**PROBLEM DETAILS**
Return exactly the lines of the records below, starting at the line that contains "were (20_memory.md R90). -/" and ending at the line that contains "(Run.done a s).andThen f = f a s := rfl", with both of those lines kept.

**TASK MATERIAL**
-- ==== Sys2Proof/Laws/State.lean ====
section
/-! SUPPORT. What each update of the state leaves in each field, so that no proof unfolds a record update. -/

namespace Sys2Proof.Machine

/-! ### nextDraw -/

@[simp] theorem nextDraw_ctrl (s : State) : s.nextDraw.ctrl = s.ctrl := rfl
@[simp] theorem nextDraw_status (s : State) : s.nextDraw.status = s.status := rfl
@[simp] theorem nextDraw_arg0 (s : State) : s.nextDraw.arg0 = s.arg0 := rfl
@[simp] theorem nextDraw_arg1 (s : State) : s.nextDraw.arg1 = s.arg1 := rfl
@[simp] theorem nextDraw_arg2 (s : State) : s.nextDraw.arg2 = s.arg2 := rfl
@[simp] theorem nextDraw_bufSize (s : State) : s.nextDraw.bufSize = s.bufSize := rfl
@[simp] theorem nextDraw_crcState (s : State) : s.nextDraw.crcState = s.crcState := rfl
@[simp] theorem nextDraw_adlerValue (s : State) : s.nextDraw.adlerValue = s.adlerValue := rfl
@[simp] theorem nextDraw_bufAddr (s : State) : s.nextDraw.bufAddr = s.bufAddr := rfl
@[simp] theorem nextDraw_res (s : State) : s.nextDraw.res = s.res := rfl
@[simp] theorem nextDraw_errInfo (s : State) : s.nextDraw.errInfo = s.errInfo := rfl
@[simp] theorem nextDraw_curCmd (s : State) : s.nextDraw.curCmd = s.curCmd := rfl
@[simp] theorem nextDraw_mem (s : State) : s.nextDraw.mem = s.mem := rfl
@[simp] theorem nextDraw_inputs (s : State) : s.nextDraw.inputs = s.inputs := rfl
@[simp] theorem nextDraw_wait (s : State) : s.nextDraw.wait = s.wait := rfl
@[simp] theorem nextDraw_draws (s : State) : s.nextDraw.draws = s.draws + 1 := rfl
@[simp] theorem nextDraw_readData (s : State) : s.nextDraw.readData = s.readData := rfl

/-! ### memWrite -/

@[simp] theorem memWrite_ctrl (s : State) (a : Nat) (bs : List Byte) : (s.memWrite a bs).ctrl = s.ctrl := rfl
@[simp] theorem memWrite_status (s : State) (a : Nat) (bs : List Byte) : (s.memWrite a bs).status = s.status := rfl
@[simp] theorem memWrite_arg0 (s : State) (a : Nat) (bs : List Byte) : (s.memWrite a bs).arg0 = s.arg0 := rfl
@[simp] theorem memWrite_arg1 (s : State) (a : Nat) (bs : List Byte) : (s.memWrite a bs).arg1 = s.arg1 := rfl
@[simp] theorem memWrite_arg2 (s : State) (a : Nat) (bs : List Byte) : (s.memWrite a bs).arg2 = s.arg2 := rfl
@[simp] theorem memWrite_bufSize (s : State) (a : Nat) (bs : List Byte) : (s.memWrite a bs).bufSize = s.bufSize := rfl
@[simp] theorem memWrite_crcState (s : State) (a : Nat) (bs : List Byte) : (s.memWrite a bs).crcState = s.crcState := rfl
@[simp] theorem memWrite_adlerValue (s : State) (a : Nat) (bs : List Byte) : (s.memWrite a bs).adlerValue = s.adlerValue := rfl
@[simp] theorem memWrite_bufAddr (s : State) (a : Nat) (bs : List Byte) : (s.memWrite a bs).bufAddr = s.bufAddr := rfl
@[simp] theorem memWrite_res (s : State) (a : Nat) (bs : List Byte) : (s.memWrite a bs).res = s.res := rfl
@[simp] theorem memWrite_errInfo (s : State) (a : Nat) (bs : List Byte) : (s.memWrite a bs).errInfo = s.errInfo := rfl
@[simp] theorem memWrite_curCmd (s : State) (a : Nat) (bs : List Byte) : (s.memWrite a bs).curCmd = s.curCmd := rfl
@[simp] theorem memWrite_mem (s : State) (a : Nat) (bs : List Byte) : (s.memWrite a bs).mem = s.mem.write a bs := rfl
@[simp] theorem memWrite_inputs (s : State) (a : Nat) (bs : List Byte) : (s.memWrite a bs).inputs = s.inputs := rfl
@[simp] theorem memWrite_wait (s : State) (a : Nat) (bs : List Byte) : (s.memWrite a bs).wait = s.wait := rfl
@[simp] theorem memWrite_draws (s : State) (a : Nat) (bs : List Byte) : (s.memWrite a bs).draws = s.draws := rfl
@[simp] theorem memWrite_readData (s : State) (a : Nat) (bs : List Byte) : (s.memWrite a bs).readData = s.readData := rfl
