-- ==== Sys2Proof/Laws/Ops.lean ====
section
/-! SUPPORT. Once for each shared operation, everything it can do. -/

namespace Sys2Proof.Machine

/-! ### Reading the buffer -/

/-- A written byte is read as it was written. -/
theorem peek_of_lookup (s : State) {a : Nat} {x : Byte} (h : s.mem.lookup a = some x) : s.peek a = x := by
  simp [State.peek, h]

/-- What a read returns is the byte written there, or nothing was. -/
theorem peek_cases (s : State) (a : Nat) : s.mem.lookup a = some (s.peek a) ∨ s.mem.lookup a = none := by
  cases h : s.mem.lookup a with
  | none => exact .inr rfl
  | some x => exact .inl (by rw [peek_of_lookup s h])

@[simp] theorem length_memRead (s : State) (a n : Nat) : (s.memRead a n).length = n := by
  simp [State.memRead]

/-- A read sees the buffer and the number of the draw, nothing else. -/
theorem memRead_congr {s t : State} (hm : s.mem = t.mem) (hd : s.draws = t.draws) (a n : Nat) :
    s.memRead a n = t.memRead a n := by
  simp only [State.memRead, List.map_inj_left, State.peek, hm, hd]
  exact fun _ _ => trivial

theorem getElem?_memRead (s : State) (a n i : Nat) (h : i < n) : (s.memRead a n)[i]? = some (s.peek (a + i)) := by
  simp [State.memRead, h]

/-- Every byte of a read is the one written there, or any where none was (20_memory.md R90). -/
theorem admits_memRead (s : State) (a n : Nat) : s.mem.admits a (s.memRead a n) = true := by
  refine (Memory.admits_iff _ _ _).2 fun i x hi => ?_
  have hlt := (List.getElem?_eq_some_iff.1 hi).1
  rw [length_memRead] at hlt
  rw [getElem?_memRead s a n i hlt] at hi
  cases hi
  exact peek_cases s (a + i)

/-- Bytes that were written are read as they were written. -/
theorem memRead_of_holds (s : State) (a n : Nat) (bs : List Byte) (hn : bs.length = n)
    (h : s.mem.holds a bs = true) : s.memRead a n = bs := by
  subst hn
  refine List.ext_getElem? fun i => ?_
  by_cases hi : i < bs.length
  · rw [getElem?_memRead s a _ i hi, peek_of_lookup s ((Memory.holds_iff _ _ _).1 h i bs[i] (by simp [hi]))]
    simp [hi]
  · simp [hi]

/-- A big-endian word that was written, by its bytes. -/
theorem readBE32_of_holds (s : State) (a : Nat) (b3 b2 b1 b0 : Byte)
    (h : s.mem.holds a [b3, b2, b1, b0] = true) : s.readBE32 a = b3 ++ b2 ++ b1 ++ b0 := by
  have hh := (Memory.holds_iff _ _ _).1 h
  have h0 := peek_of_lookup s (hh 0 b3 rfl)
  have h1 := peek_of_lookup s (hh 1 b2 rfl)
  have h2 := peek_of_lookup s (hh 2 b1 rfl)
  have h3 := peek_of_lookup s (hh 3 b0 rfl)
  rw [Nat.add_zero] at h0
  rw [State.readBE32, h0, h1, h2, h3, packBE_eq_append]

/-- BE32 reads back what PutBE32 wrote. -/
theorem readBE32_of_holds_bytesBE (s : State) (a : Nat) (v : Word) (h : s.mem.holds a (bytesBE v) = true) :
    s.readBE32 a = v := by
  rw [readBE32_of_holds s a _ _ _ _ h, append_extract]

/-- A big-endian word, by the four bytes a read returns. -/
theorem readBE32_eq_packBE (s : State) (a : Nat) :
    s.readBE32 a = packBE (s.peek a) (s.peek (a + 1)) (s.peek (a + 2)) (s.peek (a + 3)) := rfl

/-- A big-endian word as it is read: its bytes are those written there, or any where none were (20_memory.md R90). -/
theorem admits_bytesBE_readBE32 (s : State) (a : Nat) : s.mem.admits a (bytesBE (s.readBE32 a)) = true := by
  rw [show bytesBE (s.readBE32 a) = s.memRead a 4 from ?_]
  · exact admits_memRead s a 4
  · rw [readBE32_eq_packBE, bytesBE_packBE]
    simp [State.memRead, List.range']

/-! ### How a body ends -/

/-- The state in which a body ended, whichever way. -/
def Run.last {α : Type} : Run α → State
  | .done _ s => s
  | .raised _ _ s => s

@[simp] theorem last_done {α : Type} (a : α) (s : State) : (Run.done a s).last = s := rfl
@[simp] theorem last_raised {α : Type} (e : ErrorCode) (i : Word) (s : State) :
    (Run.raised e i s : Run α).last = s := rfl
@[simp] theorem andThen_done {α β : Type} (a : α) (s : State) (f : α → State → Run β) :
    (Run.done a s).andThen f = f a s := rfl
@[simp] theorem andThen_raised {α β : Type} (e : ErrorCode) (i : Word) (s : State) (f : α → State → Run β) :
    (Run.raised e i s : Run α).andThen f = .raised e i s := rfl
@[simp] theorem finish_done (s : State) :
    (Run.done () s).finish = { s with status := s.status.succeeded } := rfl
@[simp] theorem finish_raised (e : ErrorCode) (i : Word) (s : State) :
    (Run.raised e i s : Run Unit).finish = { s with status := s.status.failed e, errInfo := i } := rfl

/-- A completion changes STATUS and ERR_INFO alone, from the state in which the body ended. -/
theorem finish_frame (r : Run Unit) :
    ∃ t i, r.finish = { r.last with status := t, errInfo := i }
      ∧ t.busy = false ∧ t.done = true ∧ t.found = r.last.status.found ∧ t.accErr = r.last.status.accErr := by
  cases r with
  | done a s => exact ⟨_, s.errInfo, rfl, rfl, rfl, rfl, rfl⟩
  | raised e i s => exact ⟨_, i, rfl, rfl, rfl, rfl, rfl⟩

/-! ### The host's guarded accesses -/

theorem guardedRead_idle (f : State → State) (s : State) (h : s.status.busy = false) :
    guardedRead f s = .next (f s) := by simp [guardedRead, h]

theorem guardedRead_busy (f : State → State) (s : State) (h : s.status.busy = true) :
    guardedRead f s = .next ((s.returns 0#32).accError) := by simp [guardedRead, h]

theorem guardedWrite_idle (f : State → State) (s : State) (h : s.status.busy = false) :
    guardedWrite f s = .next (f s) := by simp [guardedWrite, h]

theorem guardedWrite_busy (f : State → State) (s : State) (h : s.status.busy = true) :
    guardedWrite f s = .next s.accError := by simp [guardedWrite, h]

theorem guardedRead_cases (f : State → State) (s : State) :
    ∃ t, guardedRead f s = .next t ∧ (t = f s ∨ t = (s.returns 0#32).accError) := by
  unfold guardedRead
  split
  · exact ⟨_, rfl, .inr rfl⟩
  · exact ⟨_, rfl, .inl rfl⟩

theorem guardedWrite_cases (f : State → State) (s : State) :
    ∃ t, guardedWrite f s = .next t ∧ (t = f s ∨ t = s.accError) := by
  unfold guardedWrite
  split
  · exact ⟨_, rfl, .inr rfl⟩
  · exact ⟨_, rfl, .inl rfl⟩

/-! ### The window -/

theorem windowRead_inside (n : Nat) (s : State) (h : s.bufAddr.toNat + n ≤ s.bufBytes) :
    windowRead n s = { s with
      readData := packLE (s.memRead s.bufAddr.toNat n), draws := s.draws + 1
      bufAddr := s.bufAddr + BitVec.ofNat 32 n } := by
  simp only [windowRead, if_pos ((inRange_iff _ _ _).2 h)]
  rfl

theorem windowRead_outside (n : Nat) (s : State) (h : s.bufBytes < s.bufAddr.toNat + n) :
    windowRead n s = (s.returns 0#32).accError := by
  rw [windowRead, if_neg]
  rw [inRange_iff]
  omega

theorem windowWrite_inside (bs : List Byte) (s : State) (h : s.bufAddr.toNat + bs.length ≤ s.bufBytes) :
    windowWrite bs s = { s with
      mem := s.mem.write s.bufAddr.toNat bs, bufAddr := s.bufAddr + BitVec.ofNat 32 bs.length } := by
  simp only [windowWrite, if_pos ((inRange_iff _ _ _).2 h)]
  rfl

theorem windowWrite_outside (bs : List Byte) (s : State) (h : s.bufBytes < s.bufAddr.toNat + bs.length) :
    windowWrite bs s = s.accError := by
  rw [windowWrite, if_neg]
  rw [inRange_iff]
  omega

/-! ### The bodies of the accumulator commands -/

theorem crcBufBody_inside (init : Bool) (s : State) (h : s.argAddr + s.argLen ≤ s.bufBytes) :
    crcBufBody init s = .done () { s with
      draws := s.draws + 1
      crcState := crcUpdate (if init then 0xFFFFFFFF#32 else s.crcState) (s.memRead s.argAddr s.argLen) } := by
  rw [crcBufBody, if_pos ((inRange_iff _ _ _).2 h)]
  rfl

theorem crcBufBody_outside (init : Bool) (s : State) (h : s.bufBytes < s.argAddr + s.argLen) :
    crcBufBody init s = .raised .range s.arg0 s := by
  rw [crcBufBody, if_neg]
  rw [inRange_iff]
  omega

theorem adlerBufBody_inside (init : Bool) (s : State) (h : s.argAddr + s.argLen ≤ s.bufBytes) :
    adlerBufBody init s = .done () { s with
      draws := s.draws + 1
      adlerValue := adlerUpdate (if init then 0x00000001#32 else s.adlerValue) (s.memRead s.argAddr s.argLen) } := by
  rw [adlerBufBody, if_pos ((inRange_iff _ _ _).2 h)]
  rfl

**RESPONSE TO THIS TASK**
/-- A big-endian word as it is read: its bytes are those written there, or any where none were (20_memory.md R90). -/
theorem admits_bytesBE_readBE32 (s : State) (a : Nat) : s.mem.admits a (bytesBE (s.readBE32 a)) = true := by
  rw [show bytesBE (s.readBE32 a) = s.memRead a 4 from ?_]
  · exact admits_memRead s a 4
  · rw [readBE32_eq_packBE, bytesBE_packBE]
    simp [State.memRead, List.range']

/-! ### How a body ends -/

/-- The state in which a body ended, whichever way. -/
def Run.last {α : Type} : Run α → State
  | .done _ s => s
  | .raised _ _ s => s

@[simp] theorem last_done {α : Type} (a : α) (s : State) : (Run.done a s).last = s := rfl
@[simp] theorem last_raised {α : Type} (e : ErrorCode) (i : Word) (s : State) :
    (Run.raised e i s : Run α).last = s := rfl
@[simp] theorem andThen_done {α β : Type} (a : α) (s : State) (f : α → State → Run β) :
    (Run.done a s).andThen f = f a s := rfl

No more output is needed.